DATA TO EXAMINE ->
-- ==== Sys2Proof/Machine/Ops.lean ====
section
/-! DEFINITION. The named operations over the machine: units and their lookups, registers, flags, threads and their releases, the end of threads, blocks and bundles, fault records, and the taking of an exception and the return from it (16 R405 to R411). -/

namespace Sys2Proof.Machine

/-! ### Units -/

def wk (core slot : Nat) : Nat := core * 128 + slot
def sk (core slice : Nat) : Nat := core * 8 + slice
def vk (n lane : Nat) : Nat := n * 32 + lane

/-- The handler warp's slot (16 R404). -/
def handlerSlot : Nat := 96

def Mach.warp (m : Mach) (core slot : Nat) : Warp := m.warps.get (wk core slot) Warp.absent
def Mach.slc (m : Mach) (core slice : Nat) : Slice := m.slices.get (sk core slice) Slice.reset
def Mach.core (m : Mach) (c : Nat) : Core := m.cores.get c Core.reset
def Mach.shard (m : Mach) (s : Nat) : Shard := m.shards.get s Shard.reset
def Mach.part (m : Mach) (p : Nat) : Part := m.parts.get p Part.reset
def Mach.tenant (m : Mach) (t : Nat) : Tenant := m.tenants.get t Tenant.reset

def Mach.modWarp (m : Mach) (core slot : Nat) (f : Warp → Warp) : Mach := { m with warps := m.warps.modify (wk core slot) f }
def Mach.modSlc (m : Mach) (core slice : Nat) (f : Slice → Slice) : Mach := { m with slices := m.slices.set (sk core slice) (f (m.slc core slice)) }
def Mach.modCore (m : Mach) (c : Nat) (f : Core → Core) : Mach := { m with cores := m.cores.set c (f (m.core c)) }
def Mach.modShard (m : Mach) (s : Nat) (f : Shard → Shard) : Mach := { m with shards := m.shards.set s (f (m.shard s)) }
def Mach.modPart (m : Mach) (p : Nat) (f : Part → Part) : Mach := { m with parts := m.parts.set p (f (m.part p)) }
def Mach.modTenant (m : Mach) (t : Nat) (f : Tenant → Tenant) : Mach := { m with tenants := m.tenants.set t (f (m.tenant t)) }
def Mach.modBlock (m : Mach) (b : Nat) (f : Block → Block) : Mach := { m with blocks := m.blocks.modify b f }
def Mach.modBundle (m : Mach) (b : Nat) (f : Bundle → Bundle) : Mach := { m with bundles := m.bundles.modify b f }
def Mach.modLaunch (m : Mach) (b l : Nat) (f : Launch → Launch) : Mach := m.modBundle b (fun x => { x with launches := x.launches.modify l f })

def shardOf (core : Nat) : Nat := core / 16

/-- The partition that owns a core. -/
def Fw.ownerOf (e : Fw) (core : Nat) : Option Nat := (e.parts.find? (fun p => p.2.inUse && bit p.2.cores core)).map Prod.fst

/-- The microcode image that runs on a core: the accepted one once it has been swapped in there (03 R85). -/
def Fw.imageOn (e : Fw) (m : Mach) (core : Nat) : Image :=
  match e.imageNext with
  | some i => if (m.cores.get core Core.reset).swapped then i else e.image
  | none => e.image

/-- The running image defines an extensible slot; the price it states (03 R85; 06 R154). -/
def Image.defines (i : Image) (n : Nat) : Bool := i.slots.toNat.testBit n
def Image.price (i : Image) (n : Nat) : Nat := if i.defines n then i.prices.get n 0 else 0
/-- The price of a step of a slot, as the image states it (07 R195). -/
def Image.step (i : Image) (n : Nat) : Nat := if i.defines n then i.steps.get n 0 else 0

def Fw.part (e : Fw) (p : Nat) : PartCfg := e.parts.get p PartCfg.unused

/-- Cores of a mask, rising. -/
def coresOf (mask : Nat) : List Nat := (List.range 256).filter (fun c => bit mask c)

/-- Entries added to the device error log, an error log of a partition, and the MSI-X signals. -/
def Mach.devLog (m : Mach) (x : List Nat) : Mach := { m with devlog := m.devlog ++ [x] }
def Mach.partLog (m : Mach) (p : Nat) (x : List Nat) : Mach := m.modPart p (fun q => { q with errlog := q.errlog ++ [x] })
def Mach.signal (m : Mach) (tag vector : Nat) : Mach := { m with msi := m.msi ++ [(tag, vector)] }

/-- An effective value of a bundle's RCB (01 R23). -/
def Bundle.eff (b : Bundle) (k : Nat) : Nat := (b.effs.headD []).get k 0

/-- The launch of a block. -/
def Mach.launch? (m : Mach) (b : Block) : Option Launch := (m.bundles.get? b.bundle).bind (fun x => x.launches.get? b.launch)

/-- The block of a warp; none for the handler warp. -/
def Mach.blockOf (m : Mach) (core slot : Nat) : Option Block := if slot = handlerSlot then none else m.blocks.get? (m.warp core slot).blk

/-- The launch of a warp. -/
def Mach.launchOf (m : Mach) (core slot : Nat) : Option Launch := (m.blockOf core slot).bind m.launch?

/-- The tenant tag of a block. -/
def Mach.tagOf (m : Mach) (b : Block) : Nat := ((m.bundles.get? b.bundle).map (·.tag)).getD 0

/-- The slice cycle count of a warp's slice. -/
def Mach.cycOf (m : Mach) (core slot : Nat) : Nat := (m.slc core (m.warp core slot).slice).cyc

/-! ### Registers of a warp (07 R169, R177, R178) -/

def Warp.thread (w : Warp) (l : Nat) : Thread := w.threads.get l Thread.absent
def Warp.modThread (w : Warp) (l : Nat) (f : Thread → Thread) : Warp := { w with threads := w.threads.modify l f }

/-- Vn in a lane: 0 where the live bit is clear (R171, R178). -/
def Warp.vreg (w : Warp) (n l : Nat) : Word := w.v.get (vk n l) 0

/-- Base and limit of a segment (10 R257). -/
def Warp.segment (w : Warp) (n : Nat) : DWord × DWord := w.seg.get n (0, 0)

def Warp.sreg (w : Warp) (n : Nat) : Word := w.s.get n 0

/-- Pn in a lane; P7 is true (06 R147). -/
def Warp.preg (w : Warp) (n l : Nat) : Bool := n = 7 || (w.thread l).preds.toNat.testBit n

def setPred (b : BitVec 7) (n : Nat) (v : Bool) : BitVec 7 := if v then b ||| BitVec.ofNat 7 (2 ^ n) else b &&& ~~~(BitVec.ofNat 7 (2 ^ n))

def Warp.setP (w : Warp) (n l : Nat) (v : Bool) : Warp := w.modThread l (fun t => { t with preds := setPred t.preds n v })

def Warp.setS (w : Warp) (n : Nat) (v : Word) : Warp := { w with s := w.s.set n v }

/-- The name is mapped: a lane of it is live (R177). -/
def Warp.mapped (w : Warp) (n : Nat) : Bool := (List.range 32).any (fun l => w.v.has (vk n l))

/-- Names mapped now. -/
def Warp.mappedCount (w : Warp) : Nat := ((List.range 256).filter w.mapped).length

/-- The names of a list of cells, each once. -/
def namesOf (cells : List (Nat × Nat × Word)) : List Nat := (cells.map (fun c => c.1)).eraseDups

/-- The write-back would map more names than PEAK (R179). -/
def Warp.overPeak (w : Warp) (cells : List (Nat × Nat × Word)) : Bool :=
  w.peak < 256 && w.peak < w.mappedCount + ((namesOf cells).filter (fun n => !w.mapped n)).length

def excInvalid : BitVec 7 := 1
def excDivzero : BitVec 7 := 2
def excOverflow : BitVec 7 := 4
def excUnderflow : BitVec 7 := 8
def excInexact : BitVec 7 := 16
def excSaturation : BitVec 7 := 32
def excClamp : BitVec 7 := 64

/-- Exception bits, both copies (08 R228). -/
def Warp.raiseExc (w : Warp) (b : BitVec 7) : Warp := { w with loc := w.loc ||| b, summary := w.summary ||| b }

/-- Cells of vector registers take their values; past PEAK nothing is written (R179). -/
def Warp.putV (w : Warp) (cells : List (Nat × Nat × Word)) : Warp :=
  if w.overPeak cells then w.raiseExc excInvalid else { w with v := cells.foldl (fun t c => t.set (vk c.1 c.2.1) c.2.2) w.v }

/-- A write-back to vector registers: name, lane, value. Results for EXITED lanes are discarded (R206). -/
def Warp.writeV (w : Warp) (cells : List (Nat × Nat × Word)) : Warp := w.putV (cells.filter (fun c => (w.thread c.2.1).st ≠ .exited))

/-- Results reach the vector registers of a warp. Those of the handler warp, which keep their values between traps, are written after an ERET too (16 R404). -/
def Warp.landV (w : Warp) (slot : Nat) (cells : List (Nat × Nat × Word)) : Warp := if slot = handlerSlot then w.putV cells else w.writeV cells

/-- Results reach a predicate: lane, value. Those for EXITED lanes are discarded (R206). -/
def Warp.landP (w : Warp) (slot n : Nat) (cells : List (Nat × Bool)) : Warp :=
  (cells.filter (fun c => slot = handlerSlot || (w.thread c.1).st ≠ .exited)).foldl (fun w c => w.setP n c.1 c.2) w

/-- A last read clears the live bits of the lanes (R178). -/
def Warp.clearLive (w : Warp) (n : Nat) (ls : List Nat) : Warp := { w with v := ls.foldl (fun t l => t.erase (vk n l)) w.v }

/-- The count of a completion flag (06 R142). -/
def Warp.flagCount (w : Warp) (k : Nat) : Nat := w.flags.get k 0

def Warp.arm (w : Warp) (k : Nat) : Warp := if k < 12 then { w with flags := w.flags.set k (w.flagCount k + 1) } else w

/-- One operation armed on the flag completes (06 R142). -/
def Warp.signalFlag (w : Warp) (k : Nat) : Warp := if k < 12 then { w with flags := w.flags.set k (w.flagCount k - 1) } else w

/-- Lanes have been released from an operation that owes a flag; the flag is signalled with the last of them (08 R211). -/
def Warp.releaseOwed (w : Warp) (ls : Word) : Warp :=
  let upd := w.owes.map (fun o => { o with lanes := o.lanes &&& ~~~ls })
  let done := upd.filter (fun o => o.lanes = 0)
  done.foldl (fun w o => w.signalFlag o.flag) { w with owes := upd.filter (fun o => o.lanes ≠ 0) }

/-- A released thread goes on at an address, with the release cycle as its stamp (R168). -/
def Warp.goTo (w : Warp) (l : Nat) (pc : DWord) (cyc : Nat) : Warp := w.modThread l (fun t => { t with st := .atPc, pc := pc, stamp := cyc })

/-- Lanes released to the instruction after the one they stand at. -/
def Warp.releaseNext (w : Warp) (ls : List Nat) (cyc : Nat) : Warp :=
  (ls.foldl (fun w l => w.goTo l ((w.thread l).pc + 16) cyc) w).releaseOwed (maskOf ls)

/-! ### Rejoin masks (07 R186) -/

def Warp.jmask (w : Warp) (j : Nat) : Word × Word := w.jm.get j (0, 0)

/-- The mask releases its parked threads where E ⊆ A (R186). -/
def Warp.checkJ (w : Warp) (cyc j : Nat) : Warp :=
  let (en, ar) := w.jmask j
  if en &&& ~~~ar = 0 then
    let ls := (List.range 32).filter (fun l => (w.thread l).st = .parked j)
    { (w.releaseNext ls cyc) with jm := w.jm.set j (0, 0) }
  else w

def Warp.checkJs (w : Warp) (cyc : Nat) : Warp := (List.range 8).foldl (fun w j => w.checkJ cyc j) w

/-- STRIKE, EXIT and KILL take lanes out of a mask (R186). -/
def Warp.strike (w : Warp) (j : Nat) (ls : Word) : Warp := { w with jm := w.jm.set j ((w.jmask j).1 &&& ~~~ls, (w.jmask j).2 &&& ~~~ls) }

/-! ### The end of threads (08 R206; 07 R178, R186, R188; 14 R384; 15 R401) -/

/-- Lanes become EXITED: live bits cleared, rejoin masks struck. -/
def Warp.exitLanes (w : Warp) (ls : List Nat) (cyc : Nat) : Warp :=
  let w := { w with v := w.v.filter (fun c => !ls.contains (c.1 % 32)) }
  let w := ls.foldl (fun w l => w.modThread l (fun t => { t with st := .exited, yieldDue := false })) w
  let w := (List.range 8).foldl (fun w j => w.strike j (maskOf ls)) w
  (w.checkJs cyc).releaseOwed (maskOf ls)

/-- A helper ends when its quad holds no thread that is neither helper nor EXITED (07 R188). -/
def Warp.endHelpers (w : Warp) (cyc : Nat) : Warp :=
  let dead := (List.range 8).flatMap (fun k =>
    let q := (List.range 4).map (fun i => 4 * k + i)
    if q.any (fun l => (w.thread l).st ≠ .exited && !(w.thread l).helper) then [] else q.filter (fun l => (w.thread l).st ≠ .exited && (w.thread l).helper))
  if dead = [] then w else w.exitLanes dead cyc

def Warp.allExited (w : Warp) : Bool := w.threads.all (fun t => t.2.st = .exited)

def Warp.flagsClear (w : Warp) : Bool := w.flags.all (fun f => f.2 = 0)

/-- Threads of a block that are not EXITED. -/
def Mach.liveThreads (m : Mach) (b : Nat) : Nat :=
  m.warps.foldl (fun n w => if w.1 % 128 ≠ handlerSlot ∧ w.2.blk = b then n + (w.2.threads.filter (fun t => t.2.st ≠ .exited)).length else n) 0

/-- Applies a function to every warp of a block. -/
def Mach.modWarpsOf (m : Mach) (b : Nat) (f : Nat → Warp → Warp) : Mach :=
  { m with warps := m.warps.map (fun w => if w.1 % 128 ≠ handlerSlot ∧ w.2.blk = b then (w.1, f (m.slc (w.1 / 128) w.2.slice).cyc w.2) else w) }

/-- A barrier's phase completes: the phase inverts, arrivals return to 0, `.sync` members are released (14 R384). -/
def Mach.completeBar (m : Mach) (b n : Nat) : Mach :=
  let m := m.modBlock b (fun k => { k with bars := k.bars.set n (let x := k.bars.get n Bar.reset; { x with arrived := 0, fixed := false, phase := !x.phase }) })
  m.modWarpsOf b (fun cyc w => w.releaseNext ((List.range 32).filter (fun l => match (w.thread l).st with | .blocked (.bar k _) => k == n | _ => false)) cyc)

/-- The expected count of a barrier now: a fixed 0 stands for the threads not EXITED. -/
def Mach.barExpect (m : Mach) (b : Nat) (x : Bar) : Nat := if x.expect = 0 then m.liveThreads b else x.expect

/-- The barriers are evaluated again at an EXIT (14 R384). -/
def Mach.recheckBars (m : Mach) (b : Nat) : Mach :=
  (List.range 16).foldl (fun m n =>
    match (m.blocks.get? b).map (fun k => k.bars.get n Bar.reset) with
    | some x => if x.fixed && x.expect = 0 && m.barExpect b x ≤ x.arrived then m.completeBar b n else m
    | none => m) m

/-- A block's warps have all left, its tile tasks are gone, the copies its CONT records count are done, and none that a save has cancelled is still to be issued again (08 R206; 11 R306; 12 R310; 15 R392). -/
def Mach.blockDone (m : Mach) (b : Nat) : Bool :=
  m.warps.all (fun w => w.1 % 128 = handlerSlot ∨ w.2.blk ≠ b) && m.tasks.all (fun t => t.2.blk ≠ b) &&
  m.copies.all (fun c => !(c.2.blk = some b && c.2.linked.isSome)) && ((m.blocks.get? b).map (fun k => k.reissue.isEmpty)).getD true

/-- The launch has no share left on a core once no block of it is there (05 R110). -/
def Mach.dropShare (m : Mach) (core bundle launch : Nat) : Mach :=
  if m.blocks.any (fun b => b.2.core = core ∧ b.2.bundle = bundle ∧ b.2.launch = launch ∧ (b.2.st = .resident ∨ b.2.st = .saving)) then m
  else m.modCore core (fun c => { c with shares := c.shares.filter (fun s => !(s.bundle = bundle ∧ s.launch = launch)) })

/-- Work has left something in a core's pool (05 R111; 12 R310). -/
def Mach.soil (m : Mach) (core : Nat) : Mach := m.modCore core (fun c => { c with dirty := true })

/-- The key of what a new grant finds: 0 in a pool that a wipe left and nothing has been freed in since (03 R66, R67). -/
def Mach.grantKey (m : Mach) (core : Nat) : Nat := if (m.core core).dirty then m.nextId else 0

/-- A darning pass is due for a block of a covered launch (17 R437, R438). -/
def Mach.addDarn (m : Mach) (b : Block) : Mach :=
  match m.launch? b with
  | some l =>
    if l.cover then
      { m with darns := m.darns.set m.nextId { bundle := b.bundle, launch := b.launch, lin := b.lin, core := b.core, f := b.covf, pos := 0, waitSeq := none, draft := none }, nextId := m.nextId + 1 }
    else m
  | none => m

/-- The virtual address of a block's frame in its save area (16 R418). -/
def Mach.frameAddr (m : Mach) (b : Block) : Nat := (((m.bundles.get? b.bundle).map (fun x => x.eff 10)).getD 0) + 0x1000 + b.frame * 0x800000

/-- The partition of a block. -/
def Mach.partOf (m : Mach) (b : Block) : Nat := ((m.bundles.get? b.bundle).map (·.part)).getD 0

HOW TO COMPLETE THIS TASK -> Everything above from the line containing "def Warp.segment (w" through the line containing "PEAK (R179). -/" must be copied exactly. Nothing outside that range belongs in the answer.

RESPONSE TO THE EXERCISE ->
def Warp.segment (w : Warp) (n : Nat) : DWord × DWord := w.seg.get n (0, 0)

def Warp.sreg (w : Warp) (n : Nat) : Word := w.s.get n 0

/-- Pn in a lane; P7 is true (06 R147). -/
def Warp.preg (w : Warp) (n l : Nat) : Bool := n = 7 || (w.thread l).preds.toNat.testBit n

def setPred (b : BitVec 7) (n : Nat) (v : Bool) : BitVec 7 := if v then b ||| BitVec.ofNat 7 (2 ^ n) else b &&& ~~~(BitVec.ofNat 7 (2 ^ n))

def Warp.setP (w : Warp) (n l : Nat) (v : Bool) : Warp := w.modThread l (fun t => { t with preds := setPred t.preds n v })

def Warp.setS (w : Warp) (n : Nat) (v : Word) : Warp := { w with s := w.s.set n v }

/-- The name is mapped: a lane of it is live (R177). -/
def Warp.mapped (w : Warp) (n : Nat) : Bool := (List.range 32).any (fun l => w.v.has (vk n l))

/-- Names mapped now. -/
def Warp.mappedCount (w : Warp) : Nat := ((List.range 256).filter w.mapped).length

/-- The names of a list of cells, each once. -/
def namesOf (cells : List (Nat × Nat × Word)) : List Nat := (cells.map (fun c => c.1)).eraseDups

/-- The write-back would map more names than PEAK (R179). -/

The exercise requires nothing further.